Аналогично определяем генотипы по остальным точкам: HTR2A (rs6311, rs6314, rs7997012), BDNF (rs6265), DISC1 (rs3737597), ZNF804A (rs1344706), RELN (rs7341475), COMT (rs165599), SLC18A (rs2270641), PLXNA2 (rs1327175), ADH1B (rs1229984, rs1042026), ALDH2 (rs671), DRD2 (rs1800497, rs1799732), COMT (rs4680), NPY (rs16139), ADH1C (rs1693482), NKR1 (rs6715729) и AUTS2 (rs6943555).

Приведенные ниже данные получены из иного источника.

-- ==== Sys2Proof/Tests/Slice0.lean ====
section
/-! SUPPORT. Tests: ill-formed commands are refused, small steps against the spec's own examples, and for every statement a state that
meets its hypotheses. -/
set_option exponentiation.threshold 400
set_option Elab.async false
namespace Sys2Proof.Tests
open Sys2Proof.Machine

-- the states of the tests

/-- The image of the test design: one parcel, HBM budget 40 steps. -/
def img : Image :=
  { hdrCrc := 0, imageId := 7, parcels := [0], spanning := false, sheet := 0, dx := 0, dy := 0, footW := 4, footE := 0,
    hbmBudget := 40, cls := 4, nVquads := 0, nVbridges := 0, quadClass := 0, classMask := 0, keySlot := none, quadBind := [],
    bridgeBind := [], allots := [], compare := [] }

/-- A run group of depth 256 on parcel 0, at step 10 of cycle 5. -/
def rg0 : RunGroup :=
  { RunGroup.init with parcels := [0], images := [img], n := 256, step := 10, cycle := 5, state := .running, lastOpp := some 0
                       ranLast := true }

/-- A part in full service on which that group runs, owned by group 0. -/
def up : State :=
  { State.reset with
    boot := { Boot.init with stage := .full, s3Done := true, s4Done := true, s5Done := true, afterVstby := false, fwMajor := 3 }
    parcels := [(0, { Parcel.init with owned := true, load := .loaded, rg := some 0 })]
    groups := [(0, rg0)]
    clusters := [(0, { Cluster.init with winSide := 0, winLog := 10 })] }

/-- The command ends in a state. -/
def ends (c : Instr) (s t : State) : Bool :=
  match exec c s with
  | .next u => decide (u = t)
  | _ => false


/-- A packet with parameter fields: byte offset and value. -/
def pkt (session : Nat) (fields : List (Nat × Nat)) : Packet :=
  { session := session, flow := 0, flags := 0, tag := 1, buf := 0, len := 0
    params := BitVec.ofNat 352 ((fields.map fun f => f.2 * 2 ^ ((f.1 - 20) * 8)).sum) }

/-- The state after a command, or the same state where it stops. -/
def after (c : Instr) (s : State) : State := match exec c s with | .next t => t | _ => s


-- well-formed commands: each check refuses a term that breaks it, and takes the greatest term that does not

/-- The greatest packet, and codeword, and network packet that are well formed. -/
def pktMax : Packet := { session := 1023, flow := 255, flags := 0, tag := 0, buf := 0, len := 0, params := 0 }
def cw0 : Codeword :=
  { type := 15, vc := 3, hold := false, retx := false, stepTag := 4095, cyc := 15, pseq := 255, ack := 255, credit := 63, zero := 511
    body := 0, corr := 2, time := 0 }
def net0 : NetPacket :=
  { vc := 3, prio := false, dst := 1023, src := 1023, type := 15, tag := 4095, group := 63, internal := false
    addr := 2 ^ 36 - 1, data := [], ue := 2 ^ 64 - 1, fixed := 72, badSide := true }

theorem test_wf_packet : packetWf pktMax = true ∧ packetWf { pktMax with session := 1024 } = false
    ∧ packetWf { pktMax with flow := 256 } = false := by decide +kernel
theorem test_wf_codeword : codewordWf cw0 = true ∧ codewordWf { cw0 with type := 16 } = false
    ∧ codewordWf { cw0 with vc := 4 } = false
    ∧ codewordWf { cw0 with stepTag := 4096 } = false ∧ codewordWf { cw0 with cyc := 16 } = false
    ∧ codewordWf { cw0 with pseq := 256 } = false ∧ codewordWf { cw0 with ack := 256 } = false
    ∧ codewordWf { cw0 with credit := 64 } = false ∧ codewordWf { cw0 with zero := 512 } = false
    ∧ codewordWf { cw0 with corr := 3 } = false := by decide +kernel
theorem test_wf_net : netPacketWf net0 = true ∧ netPacketWf { net0 with vc := 4 } = false
    ∧ netPacketWf { net0 with dst := 1024 } = false ∧ netPacketWf { net0 with src := 1024 } = false
    ∧ netPacketWf { net0 with type := 16 } = false ∧ netPacketWf { net0 with tag := 4096 } = false
    ∧ netPacketWf { net0 with group := 64 } = false ∧ netPacketWf { net0 with addr := 2 ^ 36 } = false
    ∧ netPacketWf { net0 with data := List.replicate 513 0 } = false ∧ netPacketWf { net0 with ue := 2 ^ 64 } = false
    ∧ netPacketWf { net0 with fixed := 73 } = false := by decide +kernel
theorem test_wf_units : (Instr.stepExecute 31).wf = true ∧ (Instr.stepExecute 32).wf = false ∧ (Instr.nop 32768).wf = false
    ∧ (Instr.probeShip 512).wf = false ∧ (Instr.insetReceive 0 8).wf = false ∧ (Instr.receiveSlotArrival 0 256).wf = false
    ∧ (Instr.cargoDelivery 36 0).wf = false ∧ (Instr.cargoDelivery 0 8).wf = false ∧ (Instr.autoTimeout 2).wf = false
    ∧ (Instr.timedEventDue (.surveyAt 32)).wf = false ∧ (Instr.backdoorGrantTimeout 0 4).wf = false
    ∧ (Instr.trigOutEdge 4).wf = false ∧ (Instr.peerDelayExchange 36).wf = false ∧ (Instr.codewordTransmit 144).wf = false
    ∧ (Instr.resend 144 cw0 0).wf = false ∧ (Instr.resend 0 cw0 8).wf = false ∧ (Instr.nak 144 cw0).wf = false
    ∧ (Instr.nak 0 { cw0 with corr := 3 }).wf = false ∧ (Instr.stopCodeword 0 cw0 8).wf = false
    ∧ (Instr.xoff { lane := 144, cw := cw0 }).wf = false ∧ (Instr.sleep { lane := 0, cw := { cw0 with vc := 4 } }).wf = false
    ∧ (Instr.checkerLock { lane := 144, syms := 0, errs := 0 }).wf = false
    ∧ (Instr.pauseFrame 0 true 256 0).wf = false ∧ (Instr.pauseFrame 0 true 0 65536).wf = false
    ∧ (Instr.pauseExpiry 0 9).wf = false ∧ (Instr.parcelAutoSleep 32).wf = false := by decide +kernel
theorem test_wf_part : (Instr.domainWakeDone (.parcel 32)).wf = false ∧ (Instr.domainWakeDone (.stack 4)).wf = false
    ∧ (Instr.domainWakeDone (.quad 36)).wf = false ∧ (Instr.domainWakeDone (.trace 2)).wf = false
    ∧ (Instr.domainWakeDone (.bridge 8)).wf = false ∧ (Instr.reconfigurationAbandon 40).wf = false
    ∧ (Instr.tagTimeout 4096).wf = false ∧ (Instr.hubReset 6).wf = false ∧ (Instr.fwWatchdog 9).wf = false
    ∧ (Instr.sqTail 1024 0).wf = false ∧ (Instr.functionLevelReset 64).wf = false ∧ (Instr.vfEnableChange true 64).wf = false
    ∧ (Instr.mainRailsChange 0 (some 8)).wf = false ∧ (Instr.railExcursion 8 0).wf = false
    ∧ (Instr.sensorSample []).wf = false ∧ (Instr.throttlePeriod (2 ^ 32)).wf = false ∧ (Instr.s1Ready 65536).wf = false
    ∧ (Instr.mctpLogRead 256 0).wf = false ∧ (Instr.mctpLogRead 0 (2 ^ 64)).wf = false
    ∧ (Instr.hbmRefresh 4).wf = false := by decide +kernel


-- Boolean processors. The constants of the selector table are 7168 (0), 7169 (1), 7170 (Z) and 7171 (X), a state entry j is 4096 + j.

/-- The examples of R46: a table of AND decides 0 with one input 0 and the other X, and gives X with 1 and X. -/
theorem test_lut4x : lut4x 0x8888 .zero .x .zero .z = .zero ∧ lut4x 0x8888 .one .x .zero .zero = .x := by decide
/-- Lut4xExact: a completion keeps what is known and sets the rest to either value; there are tables that give one value, and both. -/
theorem wit_Lut4xExact : known .x = false ∧ known .z = false ∧ V4.one = v4b true ∧ lut4x 0xFFFF .x .z .x .x = .one
    ∧ lut4x 0xCACA .x .x .zero .zero = .x := by decide
theorem test_lut4p : lut4p 0x8888 .zero .x .zero .zero = .x := by decide
theorem test_lut2s : lut2s 0x8888 .one .z .zero .zero = .zero := by decide

/-- BpResults: the four operands are readable in `up`, at the last BP of the cluster too. -/
theorem wit_BpResults : AtStep up 63 0 rg0 ∧ Readable up 63 rg0.cycle [7168, 7169, 7171, 7170] ∧ Readable up 63 rg0.cycle [7168, 4095]
    ∧ Readable up 63 rg0.cycle [6143 - 960, 7424, 7360] ∧ bitsOf (0x000D : BitVec 16).toNat 0 3 < 6
    ∧ bitsOf (71 : BitVec 16).toNat 0 7 < 72 ∧ (71 : BitVec 16).getLsbD 7 = false
    ∧ bitsOf (0x80 + 35 : BitVec 16).toNat 0 6 < 36 ∧ (0x80 + 35 : BitVec 16).getLsbD 7 = true := by
  simp only [AtStep, Readable, List.forall_mem_cons, List.not_mem_nil, false_imp_iff, implies_true, and_true]; decide +kernel
theorem test_BpResults :
    exec (.lut4x 63 0x8888 7168 7171 7168 7168) up = .next ((up.wrote 63 10 .zero).countHeavy 0 1)
    ∧ exec (.resolve 63 0 7169 7170 7170 7170) up = .next (up.wrote 63 10 .one)
    ∧ exec (.caseq 63 0 7171 7171) up = .next (up.wrote 63 10 .one)
    ∧ exec (.mux2x 63 7168 7168 7171) up = .next ((up.wrote 63 10 .zero).countHeavy 0 1)
    ∧ exec (.const 63 2) up = .next (up.wrote 63 10 .z) ∧ exec (.portrd 63 0) up = .next (up.wrote 63 10 .x) := by and_intros <;> rfl

/-- BpStateWrites: each of the seven enables. -/
theorem wit_BpStateWrites : AtStep up 0 0 rg0 ∧ selOf 5119 = .state 1023 ∧ up.eccAt 8 (0 * 128 + 1023 / 8) = 0
    ∧ (∀ b ∈ ([7168, 7169, 7171] : List (BitVec 13)), Readable up 0 rg0.cycle [7169, b, 5119])
    ∧ lg (up.val 0 rg0.cycle 7169) = .one ∧ lg (up.val 0 rg0.cycle 7168) = .zero ∧ lg (up.val 0 rg0.cycle 7171) = .x
    ∧ up.val 0 rg0.cycle 7169 ≠ up.val 0 rg0.cycle 5119 ∧ up.val 0 rg0.cycle 7171 = up.val 0 rg0.cycle 5119 := by
  simp only [AtStep, Readable, List.forall_mem_cons, List.not_mem_nil, false_imp_iff, implies_true, and_true]; decide +kernel
theorem test_latch :
    exec (.latch 0 0 7169 7169 5119) up = .next ((up.setCur 0 1023 .one).wrote 0 10 .one)
    ∧ exec (.latch 0 0 7169 7171 5119) up = .next ((up.setCur 0 1023 .x).wrote 0 10 .x)
    ∧ exec (.latch 0 1 7169 7169 5119) up = .next (up.wrote 0 10 .x) := by and_intros <;> rfl
theorem test_ffnext :
    exec (.ffnext 0 0 7169 7168 5119) up = .next ((up.setStaged 0 1023 .one).wrote 0 10 .one)
    ∧ exec (.ffnext 0 1 7169 7168 5119) up = .next (up.wrote 0 10 .x)
    ∧ exec (.ffnext 0 1 7168 7171 5119) (up.setStaged 0 1023 .zero) = .next ((up.setStaged 0 1023 .zero).wrote 0 10 .zero) := by and_intros <;> rfl

/-- BpActions: the operands, the room of the FIFO, the words. -/
theorem wit_BpActions : AtStep up 1 0 rg0 ∧ Readable up 1 rg0.cycle [7168] ∧ Readable up 1 rg0.cycle [7169]
    ∧ Readable up 1 rg0.cycle [7171] ∧ (105 : BitVec 16).getLsbD 7 = false ∧ bitsOf (105 : BitVec 16).toNat 0 7 < 106
    ∧ (0x80 + 35 : BitVec 16).getLsbD 7 = true ∧ bitsOf (0x80 + 35 : BitVec 16).toNat 0 6 < 36
    ∧ lg (up.val 1 rg0.cycle 7168) = .zero ∧ lg (up.val 1 rg0.cycle 7171) ≠ .zero ∧ (up.cluster 0).asserts.length < 16
    ∧ up.watcher 0 = none ∧ lg (up.val 1 rg0.cycle 7169) = .one ∧ ((1 : BitVec 16).getLsbD 0 = true ∧ lg (up.val 1 rg0.cycle 7171) = .x)
    ∧ (insOf (15 * 2 ^ 68 : BitVec 72)).illegal = some 4 ∧ (15 * 2 ^ 68 : BitVec 72).extractLsb' 68 4 = 15 := by
  simp only [AtStep, Readable, List.forall_mem_cons, List.not_mem_nil, false_imp_iff, implies_true, and_true]; decide +kernel
theorem test_BpActions :
    exec (.portwr 1 5 7169) up = .next ((up.wrote 1 10 .one).updCluster 0 fun k => { k with port := portWrite k.port false 5 .one })
    ∧ exec (.tap 1 63 7170) up = .next ((up.wrote 1 10 .z).updCluster 0 fun k =>
        { k with port := { k.port with probe := [(63, .z)] } })
    ∧ exec (.assert 1 9 7171) up = .next ((up.wrote 1 10 .x).updCluster 0 fun k =>
        { k with asserts := [{ cycle := 5, step := 10, id := 9, isX := true, bp := 1 }] })
    ∧ exec (.stop 1 0 7169) up = .next ((up.wrote 1 10 .one).stopDue 0 1 5)
    ∧ exec (.nop 1) up = .next (up.setResult 1 .x) := by and_intros <;> rfl
/-- The engine that watches cluster 0 with a matcher that takes every event, and a FIFO with a number of events. -/
def sAssert (n : Nat) : State :=
  (up.setEngine 0 { Engine.init with state := .filling, rg := some 0, clusters := [0], matchers := [{ id := 0, mask := 0, val := 3 }] }).updCluster 0
    fun v => { v with asserts := List.replicate n { cycle := 5, step := 1, id := 9, isX := true, bp := 1 } }
theorem wit_BpActions_watched : AtStep (sAssert 15) 1 0 rg0 ∧ AtStep (sAssert 16) 1 0 rg0 ∧ Readable (sAssert 15) 1 rg0.cycle [7169]
    ∧ Readable (sAssert 16) 1 rg0.cycle [7169] ∧ ((sAssert 15).watcher 0).isSome = true ∧ ((sAssert 15).cluster 0).asserts.length < 16
    ∧ 16 ≤ ((sAssert 16).cluster 0).asserts.length ∧ (0 : BitVec 16).getLsbD 0 = false ∧ lg (up.val 1 rg0.cycle 7171) = .x := by
  simp only [AtStep, Readable, List.forall_mem_cons, List.not_mem_nil, false_imp_iff, implies_true, and_true]; decide +kernel
theorem test_assertFull : let t := after (.assert 1 9 7169) (sAssert 16)
    (t.cluster 0).asserts.length = 16 ∧ (t.cluster 0).matched = [(0, some 10)] ∧ t.faultCount 0x1004 = 1
    ∧ ((after (.stop 1 0 7171) up).group 0).stops = [] := by decide +kernel
theorem test_illegal :
    let t := after (.reservedOpcode 1 (15 * 2 ^ 68)) up
    t.valueAt 1 10 = .x ∧ (t.faultRec 0).map (·.code) = some 0x1007 := by decide +kernel


-- the cluster port

/-- `up` with values on the write side of the port of cluster 0. -/
def sPort : State := up.updCluster 0 fun v =>
  { v with port := { v.port with staging := 0x155123456789ABCDEF0, x := 0xFFFF, y := 2, bankWen := .x, hbmWen := .one } }
/-- The same with an unknown bit in the register Y. -/
def sPortX : State := sPort.updCluster 0 fun v => { v with port := { v.port with yu := 4, xu := 1 } }

/-- BankSlots: slot B with a wrap of the address; unknown bits. -/
theorem wit_BankSlots :
    sPort.runningAt 0 = some (0, rg0) ∧ sPort.eccAt 6 (0 * 65536 + 0x0F) = 0
    ∧ 0x0F = ((⟨0x10, true⟩ : PortAddr).addr.toNat + (sPort.cluster 0).port.x.toNat) % 65536
    ∧ (sPort.cluster 0).port.xu = 0 ∧ (sPort.cluster 0).port.bankWen = .x
    ∧ sPortX.runningAt 0 = some (0, rg0) ∧ (sPortX.cluster 0).port.yu ≠ 0
    ∧ { sPort with ecc := [(eccKey 6 0x0F, 2)] }.runningAt 0 = some (0, rg0)
    ∧ { sPort with ecc := [(eccKey 6 0x0F, 2)] }.eccAt 6 (0 * 65536 + 0x0F) ≠ 0 := by decide +kernel
theorem test_BankSlots :
    exec (.bankRead 0 .b ⟨0x10, true⟩) sPort
      = .next ((sPort.addLanding 0 { step := 17, hbm := false, data := 0, known := true, ready := true }).countHeavy 0 2)
    ∧ exec (.bankWrite 0 .a ⟨0x10, true⟩) sPort = .next ((sPort.bankStore 0 0x0F 0x5123456789ABCDEF0).countHeavy 0 2)
    ∧ exec (.bankWriteIfEnable 0 .b ⟨0x10, true⟩) sPort
      = .next ((sPort.bankStore 0 0x12 0xFFFFFFFFFFFFFFFF).countHeavy 0 2) := by and_intros <;> rfl
theorem test_BankSlots_unknown :
    exec (.bankRead 0 .a ⟨0x10, true⟩) sPortX
      = .next ((sPortX.addLanding 0 { step := 16, hbm := false, data := 0, known := false, ready := true }).countHeavy 0 2)
    ∧ exec (.bankWrite 0 .b ⟨0x10, true⟩) sPortX = .next (sPortX.countHeavy 0 2) := by and_intros <;> rfl

theorem test_BankSlots_marked : let t := after (.bankRead 0 .b ⟨0x10, false⟩) { sPort with ecc := [(eccKey 6 0x10, 2)] }
    (t.cluster 0).landings.map (·.known) = [false] ∧ (t.cluster 0).checks = [{ wait := 2, word := 0x10, mark := 2 }]
    ∧ t.faults = up.faults := by decide +kernel

/-- BankStoreReadsBack, at the last word. -/
theorem wit_BankStoreReadsBack : up.memoriesWf = true ∧ 65535 < 65536 ∧ bankAddr 0 65535 + 8 ≤ bankAddr 1 0 := by decide +kernel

1. Способ анализа генетического полиморфизма в полиморфных точках генов HTR2A (rs6311, rs6314, rs7997012), BDNF (rs6265), DISC1 (rs3737597), ZNF804A (rs1344706), RELN (rs7341475), COMT (rs165599), SLC18A (rs2270641), PLXNA2 (rs1327175), ADH1B (rs1229984, rs1042026), ALDH2 (rs671), DRD2 (rs1800497, rs1799732}, COMT (rs4680), NPY (rs16139), ADH1C (rs1693482), NKR1 (rs6715729) и AUTS2 (rs6943555) для определения предрасположенности к шизофрении и алкоголизму, предусматривающий следующие стадии:
(а) - амплификацию полиморфных фрагментов указанных генов с помощью шести мультиплексных «гнездовых» двухэтапных ПЦР с использованием в качестве матрицы образца ДНК и реакционной смеси, содержащей 5 пкмоль каждого праймера, 67 мМ Трис_HCl, рН 8.6, 166 мМ (NH4)2SO4, 0.01% Тритон Х_100, 1.5 мМ MgCl2, 0.2 мМ каждого из dNTP, 2.5 ед. акт. Taq-полимеразы и матрицы в количестве не менее 10 нг геномной ДНК, реакцию проводят в следующем режиме: предварительная денатурация ДНК при 94°С (5 мин), 35 циклов амплификации по следующей схеме: 94°С, 30 с; 65°С, 30 с; 72°С, 30 с; далее 72°С, 5 мин; далее продукт первого этапа ПЦР используют в качестве матрицы на втором этапе ПЦР, который проводят в реакционной смеси того же состава, но вместо 5 добавляют по 50 пкмоль каждого из праймеров, а также добавляют флуоресцентную метку для наработки флуоресцентно меченого одноцепочечного ПЦР-продукта, причем в мультиплексных реакциях I этапа используют праймеры: в первой мультиплексной реакции - SEQ ID NO: 41, 42, 45, 46, 49, 50, 53, 54; во второй мультиплексной реакции - SEQ ID NO: 57, 58, 61, 62, 65, 66; в третьей мультиплексной реакции - SEQ ID NO: 69, 70, 73, 74, 77, 78; в четвертой мультиплексной реакции - SEQ ID NO: 81, 82, 85, 86, 89, 90; в пятой мультиплексной реакции - SEQ ID NO: 93, 94, 97, 98, 101, 102, 105, 106; в шестой мультиплексной реакции - SEQ ID NO: 109, 110, 113, 114, 117, 118; в мультиплексных реакциях II этапа используют праймеры: в первой мультиплексной реакции - SEQ ID NO: 43, 44, 47, 48, 51, 52, 55, 56; во второй мультиплексной реакции - SEQ ID NO: 59, 60, 63, 64, 67, 68; в третьей мультиплексной реакции - SEQ ID NO: 71, 72, 75, 76, 79, 80; в четвертой мультиплексной реакции - SEQ ID NO: 83, 84, 87, 88, 91, 92; в пятой мультиплексной реакции - SEQ ID NO: 95, 96, 99, 100, 103, 104, 107, 108; в шестой мультиплексной реакции - SEQ ID NO: 111, 112, 115, 116, 119, 120;
(б) - гибридизацию меченого ПЦР-продукта на биочипе, содержащем набор иммобилизованных олигонуклеотидов с последовательностями, представленными в SEQ ID NO: 1-40 с предварительной денатурацией ампликона путем прогрева готовой гибридизационной смеси при 95°С в течение 5 мин с последующим быстрым охлаждением на льду;
(в) - регистрацию и интерпретациию результатов гибридизации.

2. Способ по п. 1, в котором регистрацию результатов гибридизации проводят с помощью устройства, способного регистрировать и записывать сигналы флуоресценции.

3. Способ по п. 1, в котором биочип представляет собой подложку с набором иммобилизованных на ней олигонуклеотидов с последовательностями, представленными в SEQ ID NO: 1-40.